== WORK TASK ==
Repeat exactly, and only, the lines below starting at the line that contains "Sys2Proof.Machine.execVloop b iss o s" and ending at the line that contains "entry block s", inclusive of both.

Collected data entries:
/---

/-- The effect of a command on everything but the queue. -/
def exec (i : Instr) (s : State) : Host.Outcome State Fault Refusal :=
  match i with
  | .regWrite who sp off bytes value tlp => Sys2Proof.Machine.execRegWrite who sp off bytes value tlp s
  | .regLowWordRead who sp off bytes tlp err => Sys2Proof.Machine.execRegLowWordRead who sp off bytes tlp err s
  | .governorEval inputW p56 => Sys2Proof.Machine.execGovernorEval inputW p56 s
  | .powerPointDown => Sys2Proof.Machine.execPowerPointDown s
  | .powerPointUp => Sys2Proof.Machine.execPowerPointUp s
  | .thermalThrottleTick => Sys2Proof.Machine.execThermalThrottleTick s
  | .thermalRecoverTick => Sys2Proof.Machine.execThermalRecoverTick s
  | .ppPointWrite value => Sys2Proof.Machine.execPpPointWrite value s
  | .slewDone => Sys2Proof.Machine.execSlewDone s
  | .handshakeStall p h => Sys2Proof.Machine.execHandshakeStall p h s
  | .tbSyncSend => Sys2Proof.Machine.execTbSyncSend s
  | .tbSyncReceive head offset beacon => Sys2Proof.Machine.execTbSyncReceive head offset beacon s
  | .tbSyncTimeout => Sys2Proof.Machine.execTbSyncTimeout s
  | .sInLightChange lit => Sys2Proof.Machine.execSInLightChange lit s
  | .stringBeaconTimeout => Sys2Proof.Machine.execStringBeaconTimeout s
  | .tbNowWrite value => Sys2Proof.Machine.execTbNowWrite value s
  | .lotClearDone l => Sys2Proof.Machine.execLotClearDone l s
  | .hbmTrainingDone k ok => Sys2Proof.Machine.execHbmTrainingDone k ok s
  | .hbmHotEnter k temp => Sys2Proof.Machine.execHbmHotEnter k temp s
  | .hbmHotExit k temp => Sys2Proof.Machine.execHbmHotExit k temp s
  | .copyOrder src h tag sa da bytes sHost dHost => Sys2Proof.Machine.execCopyOrder src h tag sa da bytes sHost dHost s
  | .nounCopy src h tag sEntry sBlock dEntry dBlock => Sys2Proof.Machine.execNounCopy src h tag sEntry sBlock dEntry dBlock s
  | .copyComplete h => Sys2Proof.Machine.execCopyComplete h s
  | .mma b iss o => Sys2Proof.Machine.execMma b iss o s
  | .groupStart b p => Sys2Proof.Machine.execGroupStart b p s
  | .aOffer b p => Sys2Proof.Machine.execAOffer b p s
  | .laneAccept b p l => Sys2Proof.Machine.execLaneAccept b p l s
  | .stepComplete b p => Sys2Proof.Machine.execStepComplete b p s
  | .refillComplete b p => Sys2Proof.Machine.execRefillComplete b p s
  | .mmaVerbEnd b p => Sys2Proof.Machine.execMmaVerbEnd b p s
  | .mst b iss o => Sys2Proof.Machine.execMst b iss o s
  | .mclr b iss pairs => Sys2Proof.Machine.execMclr b iss pairs s
  | .agBind b iss o => Sys2Proof.Machine.execAgBind b iss o s
  | .agOrigin b iss o => Sys2Proof.Machine.execAgOrigin b iss o s
  | .agConv b iss o => Sys2Proof.Machine.execAgConv b iss o s
  | .vadd b iss o => Sys2Proof.Machine.execVadd b iss o s
  | .vsub b iss o => Sys2Proof.Machine.execVsub b iss o s
  | .vmul b iss o => Sys2Proof.Machine.execVmul b iss o s
  | .vfma b iss o => Sys2Proof.Machine.execVfma b iss o s
  | .vfnma b iss o => Sys2Proof.Machine.execVfnma b iss o s
  | .vmax b iss o => Sys2Proof.Machine.execVmax b iss o s
  | .vmin b iss o => Sys2Proof.Machine.execVmin b iss o s
  | .vabs b iss o => Sys2Proof.Machine.execVabs b iss o s
  | .vneg b iss o => Sys2Proof.Machine.execVneg b iss o s
  | .vrcp b iss o => Sys2Proof.Machine.execVrcp b iss o s
  | .vdivs b iss o => Sys2Proof.Machine.execVdivs b iss o s
  | .vrsqrt b iss o => Sys2Proof.Machine.execVrsqrt b iss o s
  | .vexp2 b iss o => Sys2Proof.Machine.execVexp2 b iss o s
  | .vlog2 b iss o => Sys2Proof.Machine.execVlog2 b iss o s
  | .vldexp b iss o => Sys2Proof.Machine.execVldexp b iss o s
  | .vcmp b iss o => Sys2Proof.Machine.execVcmp b iss o s
  | .vsel b iss o => Sys2Proof.Machine.execVsel b iss o s
  | .vand b iss o => Sys2Proof.Machine.execVand b iss o s
  | .vor b iss o => Sys2Proof.Machine.execVor b iss o s
  | .vxor b iss o => Sys2Proof.Machine.execVxor b iss o s
  | .vshl b iss o => Sys2Proof.Machine.execVshl b iss o s
  | .vsrl b iss o => Sys2Proof.Machine.execVsrl b iss o s
  | .vsra b iss o => Sys2Proof.Machine.execVsra b iss o s
  | .viadd b iss o => Sys2Proof.Machine.execViadd b iss o s
  | .visub b iss o => Sys2Proof.Machine.execVisub b iss o s
  | .vimul b iss o => Sys2Proof.Machine.execVimul b iss o s
  | .vimax b iss o => Sys2Proof.Machine.execVimax b iss o s
  | .vimin b iss o => Sys2Proof.Machine.execVimin b iss o s
  | .vcvt b iss o => Sys2Proof.Machine.execVcvt b iss o s
  | .vexpadd b iss o => Sys2Proof.Machine.execVexpadd b iss o s
  | .vpadd b iss o => Sys2Proof.Machine.execVpadd b iss o s
  | .vpmul b iss o => Sys2Proof.Machine.execVpmul b iss o s
  | .vpfma b iss o => Sys2Proof.Machine.execVpfma b iss o s
  | .vmov b iss o => Sys2Proof.Machine.execVmov b iss o s
  | .vsplat b iss o => Sys2Proof.Machine.execVsplat b iss o s
  | .vlimm b iss o => Sys2Proof.Machine.execVlimm b iss o s
  | .vlane b iss o => Sys2Proof.Machine.execVlane b iss o s
  | .vargmax b iss o => Sys2Proof.Machine.execVargmax b iss o s
  | .vargmin b iss o => Sys2Proof.Machine.execVargmin b iss o s
  | .vgetf b iss o => Sys2Proof.Machine.execVgetf b iss o s
  | .vclrf b iss o => Sys2Proof.Machine.execVclrf b iss o s
  | .vld b iss o => Sys2Proof.Machine.execVld b iss o s
  | .vst b iss o => Sys2Proof.Machine.execVst b iss o s
  | .vcur b iss o => Sys2Proof.Machine.execVcur b iss o s
  | .vloop b iss o => Sys2Proof.Machine.execVloop b iss o s
  | .vred b iss o => Sys2Proof.Machine.execVred b iss o s
  | .bred b iss o => Sys2Proof.Machine.execBred b iss o s
  | .vrng b iss o => Sys2Proof.Machine.execVrng b iss o s
  | .rseed b iss o => Sys2Proof.Machine.execRseed b iss o s
  | .nounCreate src h tag arg => Sys2Proof.Machine.execNounCreate src h tag arg s
  | .nounDestroy src h tag entry block => Sys2Proof.Machine.execNounDestroy src h tag entry block s
  | .sentenceLoad src h tag addr bytes => Sys2Proof.Machine.execSentenceLoad src h tag addr bytes s
  | .sentenceRun src h tag steps => Sys2Proof.Machine.execSentenceRun src h tag steps s
  | .mov b iss o => Sys2Proof.Machine.execMov b iss o s
  | .bend b iss skip => Sys2Proof.Machine.execBend b iss skip s
  | .setr b iss o => Sys2Proof.Machine.execSetr b iss o s
  | .blockDone b => Sys2Proof.Machine.execBlockDone b s
  | .rowDone h r row => Sys2Proof.Machine.execRowDone h r row s
  | .unitDone h => Sys2Proof.Machine.execUnitDone h s
  | .sliceRound h => Sys2Proof.Machine.execSliceRound h s
  | .beatEnd h => Sys2Proof.Machine.execBeatEnd h s
  | .beatEndSeen b => Sys2Proof.Machine.execBeatEndSeen b s
  | .beatTimeout h => Sys2Proof.Machine.execBeatTimeout h s
  | .stopRequest h f => Sys2Proof.Machine.execStopRequest h f s
  | .stopBeatEnd h peers => Sys2Proof.Machine.execStopBeatEnd h peers s
  | .stageCtrlWrite h value => Sys2Proof.Machine.execStageCtrlWrite h value s
  | .declensionItem h item => Sys2Proof.Machine.execDeclensionItem h item s
  | .dcoef b iss o => Sys2Proof.Machine.execDcoef b iss o s
  | .dtouch b iss o => Sys2Proof.Machine.execDtouch b iss o s
  | .routeEntry h e => Sys2Proof.Machine.execRouteEntry h e s
  | .reduceScatter h e => Sys2Proof.Machine.execReduceScatter h e s
  | .allGather h e => Sys2Proof.Machine.execAllGather h e s
  | .allReduce h e => Sys2Proof.Machine.execAllReduce h e s
  | .allToAll h e => Sys2Proof.Machine.execAllToAll h e s
  | .smallSum h e => Sys2Proof.Machine.execSmallSum h e s
  | .normFinish h e => Sys2Proof.Machine.execNormFinish h e s
  | .patienceExpiry h e => Sys2Proof.Machine.execPatienceExpiry h e s
  | .carryCapture h e => Sys2Proof.Machine.execCarryCapture h e s
  | .commitReady h => Sys2Proof.Machine.execCommitReady h s
  | .commitAllReady h => Sys2Proof.Machine.execCommitAllReady h s
  | .commitRecord h => Sys2Proof.Machine.execCommitRecord h s
  | .commitHbmRecord h => Sys2Proof.Machine.execCommitHbmRecord h s
  | .commitFlip h => Sys2Proof.Machine.execCommitFlip h s
  | .stopLimitExpiry h => Sys2Proof.Machine.execStopLimitExpiry h s
  | .resolveForward h => Sys2Proof.Machine.execResolveForward h s
  | .resolveBack h => Sys2Proof.Machine.execResolveBack h s
  | .ledgerCountWrite h value => Sys2Proof.Machine.execLedgerCountWrite h value s
  | .laneLock n => Sys2Proof.Machine.execLaneLock n s
  | .laneTrainTimeout n => Sys2Proof.Machine.execLaneTrainTimeout n s
  | .laneLightLost n => Sys2Proof.Machine.execLaneLightLost n s
  | .probeTimer n => Sys2Proof.Machine.execProbeTimer n s
  | .frameSlot n => Sys2Proof.Machine.execFrameSlot n s
  | .probeFrame n p rtt => Sys2Proof.Machine.execProbeFrame n p rtt s
  | .idleFrame n => Sys2Proof.Machine.execIdleFrame n s
  | .dataFrame n f rest => Sys2Proof.Machine.execDataFrame n f rest s
  | .reduceFrame n f => Sys2Proof.Machine.execReduceFrame n f s
  | .beatFrame n f tok => Sys2Proof.Machine.execBeatFrame n f tok s
  | .ackReport n h ack ctr auth => Sys2Proof.Machine.execAckReport n h ack ctr auth s
  | .ackTimer d => Sys2Proof.Machine.execAckTimer d s
  | .resendTimeout d k => Sys2Proof.Machine.execResendTimeout d k s
  | .testRequest n via ctr auth => Sys2Proof.Machine.execTestRequest n via ctr auth s
  | .crcLimitReached n => Sys2Proof.Machine.execCrcLimitReached n s
  | .laneRetrain n => Sys2Proof.Machine.execLaneRetrain n s
  | .laneDisable n off => Sys2Proof.Machine.execLaneDisable n off s
  | .spareReturn n => Sys2Proof.Machine.execSpareReturn n s
  | .hello d via report ctr => Sys2Proof.Machine.execHello d via report ctr s
  | .encap d via ct ctr => Sys2Proof.Machine.execEncap d via ct ctr s
  | .confirm d via mac ctr => Sys2Proof.Machine.execConfirm d via mac ctr s
  | .join d via peer world mac ctr auth => Sys2Proof.Machine.execJoin d via peer world mac ctr auth s
  | .advance d via peer g ctr auth => Sys2Proof.Machine.execAdvance d via peer g ctr auth s
  | .advanceSend d h => Sys2Proof.Machine.execAdvanceSend d h s
  | .lineRead dbg h w off evict bad => Sys2Proof.Machine.execLineRead dbg h w off evict bad s
  | .lineWrite dbg h w off start data evict bad => Sys2Proof.Machine.execLineWrite dbg h w off start data evict bad s
  | .sweepEnd w => Sys2Proof.Machine.execSweepEnd w s
  | .windowAlloc src h tag w ptag base size budgetLog2 => Sys2Proof.Machine.execWindowAlloc src h tag w ptag base size budgetLog2 s
  | .windowFree src h tag w => Sys2Proof.Machine.execWindowFree src h tag w s
  | .keyRotateRotate src h tag w => Sys2Proof.Machine.execKeyRotateRotate src h tag w s
  | .keyRotateReseed src h tag w => Sys2Proof.Machine.execKeyRotateReseed src h tag w s
  | .keyRotateLink src h tag => Sys2Proof.Machine.execKeyRotateLink src h tag s
  | .fence src tag => Sys2Proof.Machine.execFence src tag s
  | .checkpointSeal src h tag list dst dstBytes mode recipient auto approvals => Sys2Proof.Machine.execCheckpointSeal src h tag list dst dstBytes mode recipient auto approvals s
  | .checkpointRestore src h tag sa bytes => Sys2Proof.Machine.execCheckpointRestore src h tag sa bytes s
  | .attest src h tag dst dstBytes herdReport nonce => Sys2Proof.Machine.execAttest src h tag dst dstBytes herdReport nonce s
  | .herdQuiesce src h tag => Sys2Proof.Machine.execHerdQuiesce src h tag s
  | .herdRevoke src h tag => Sys2Proof.Machine.execHerdRevoke src h tag s
  | .revokeZeroize h => Sys2Proof.Machine.execRevokeZeroize h s
  | .revokeLastEntries h => Sys2Proof.Machine.execRevokeLastEntries h s
  | .revokeStreamOff h => Sys2Proof.Machine.execRevokeStreamOff h s
  | .revokeClear h => Sys2Proof.Machine.execRevokeClear h s
  | .revokeFree h => Sys2Proof.Machine.execRevokeFree h s
  | .herdCreate src h tag groups span => Sys2Proof.Machine.execHerdCreate src h tag groups span s
  | .lotAssign src h tag first countM1 => Sys2Proof.Machine.execLotAssign src h tag first countM1 s
  | .lotRelease src h tag first countM1 => Sys2Proof.Machine.execLotRelease src h tag first countM1 s
  | .form => Sys2Proof.Machine.execForm s
  | .partyRevoke => Sys2Proof.Machine.execPartyRevoke s
  | .orderFetch r => Sys2Proof.Machine.execOrderFetch r s
  | .batchDispatch => Sys2Proof.Machine.execBatchDispatch s
  | .ordTail r value hostData => Sys2Proof.Machine.execOrdTail r value hostData s
  | .cplHead r value => Sys2Proof.Machine.execCplHead r value s
  | .evtHead r value => Sys2Proof.Machine.execEvtHead r value s
  | .ringEnWrite r which on => Sys2Proof.Machine.execRingEnWrite r which on s
  | .msixHoldoffExpiry r => Sys2Proof.Machine.execMsixHoldoffExpiry r s
  | .dlDown => Sys2Proof.Machine.execDlDown s
  | .dlUp speed width => Sys2Proof.Machine.execDlUp speed width s
  | .hostLinkTimeout => Sys2Proof.Machine.execHostLinkTimeout s
  | .vfFlr h => Sys2Proof.Machine.execVfFlr h s
  | .pfFlr => Sys2Proof.Machine.execPfFlr s
  | .vfEnableWrite num on => Sys2Proof.Machine.execVfEnableWrite num on s
  | .reportReq doe code nonce => Sys2Proof.Machine.execReportReq doe code nonce s
  | .keyOffer stream set ct salt auth => Sys2Proof.Machine.execKeyOffer stream set ct salt auth s
  | .keyGo stream set => Sys2Proof.Machine.execKeyGo stream set s
  | .keyStop stream => Sys2Proof.Machine.execKeyStop stream s
  | .ideIntegrityFail stream => Sys2Proof.Machine.execIdeIntegrityFail stream s
  | .powerGood light bootString test tamperCause mram vin droop => Sys2Proof.Machine.execPowerGood light bootString test tamperCause mram vin droop s
  | .pwrEnAssert => Sys2Proof.Machine.execPwrEnAssert s
  | .pwrEnDeassert => Sys2Proof.Machine.execPwrEnDeassert s
  | .railFault => Sys2Proof.Machine.execRailFault s
  | .inputVoltageFault tooHigh => Sys2Proof.Machine.execInputVoltageFault tooHigh s
  | .thermalTrip hbm => Sys2Proof.Machine.execThermalTrip hbm s
  | .perstAssert => Sys2Proof.Machine.execPerstAssert s
  | .perstRelease => Sys2Proof.Machine.execPerstRelease s
  | .imageVerify str => Sys2Proof.Machine.execImageVerify str s
  | .aliasReady => Sys2Proof.Machine.execAliasReady s
  | .imageRequest => Sys2Proof.Machine.execImageRequest s
  | .beginImage total => Sys2Proof.Machine.execBeginImage total s
  | .data off bytes => Sys2Proof.Machine.execData off bytes s
  | .endImage => Sys2Proof.Machine.execEndImage s
  | .query => Sys2Proof.Machine.execQuery s
  | .devidKeys => Sys2Proof.Machine.execDevidKeys s
  | .devidCerts certs => Sys2Proof.Machine.execDevidCerts certs s
  | .cfgCommit crc ends => Sys2Proof.Machine.execCfgCommit crc ends s
  | .tahrReqGo hostData => Sys2Proof.Machine.execTahrReqGo hostData s
  | .tamper cause => Sys2Proof.Machine.execTamper cause s
  | .tahrFault => Sys2Proof.Machine.execTahrFault s
  | .entropyReseed => Sys2Proof.Machine.execEntropyReseed s
  | .holdupMeasure p56 watts => Sys2Proof.Machine.execHoldupMeasure p56 watts s
  | .challenge header => Sys2Proof.Machine.execChallenge header s
  | .present cert => Sys2Proof.Machine.execPresent cert s
  | .close => Sys2Proof.Machine.execClose s
  | .renew => Sys2Proof.Machine.execRenew s
  | .transition target cert => Sys2Proof.Machine.execTransition target cert s
  | .fuseWriteDone => Sys2Proof.Machine.execFuseWriteDone s
  | .icEdge c src => Sys2Proof.Machine.execIcEdge c src s
  | .icClaim c t => Sys2Proof.Machine.execIcClaim c t s
  | .icComplete c t src => Sys2Proof.Machine.execIcComplete c t src s
  | .icVectorDeliver c t => Sys2Proof.Machine.execIcVectorDeliver c t s
  | .icCtrlWrite c value => Sys2Proof.Machine.execIcCtrlWrite c value s
  | .icHoldoffExpiry c g => Sys2Proof.Machine.execIcHoldoffExpiry c g s
  | .blockFault p => Sys2Proof.Machine.execBlockFault p s
  | .correctableError p => Sys2Proof.Machine.execCorrectableError p s
  | .selfTestVerdict p pass => Sys2Proof.Machine.execSelfTestVerdict p pass s
  | .remapRecord => Sys2Proof.Machine.execRemapRecord s
  | .regionRestart r => Sys2Proof.Machine.execRegionRestart r s
  | .frameCrcFail n errs => Sys2Proof.Machine.execFrameCrcFail n errs s
  | .sentenceLoadDone h => Sys2Proof.Machine.execSentenceLoadDone h s
  | .vbatTLoss mv => Sys2Proof.Machine.execVbatTLoss mv s
  | .entropyHealthFail failing => Sys2Proof.Machine.execEntropyHealthFail failing s
  | .regionOrChipError p h line => Sys2Proof.Machine.execRegionOrChipError p h line s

\---

== YOUR SOLUTION ==
  | .vloop b iss o => Sys2Proof.Machine.execVloop b iss o s
  | .vred b iss o => Sys2Proof.Machine.execVred b iss o s
  | .bred b iss o => Sys2Proof.Machine.execBred b iss o s
  | .vrng b iss o => Sys2Proof.Machine.execVrng b iss o s
  | .rseed b iss o => Sys2Proof.Machine.execRseed b iss o s
  | .nounCreate src h tag arg => Sys2Proof.Machine.execNounCreate src h tag arg s
  | .nounDestroy src h tag entry block => Sys2Proof.Machine.execNounDestroy src h tag entry block s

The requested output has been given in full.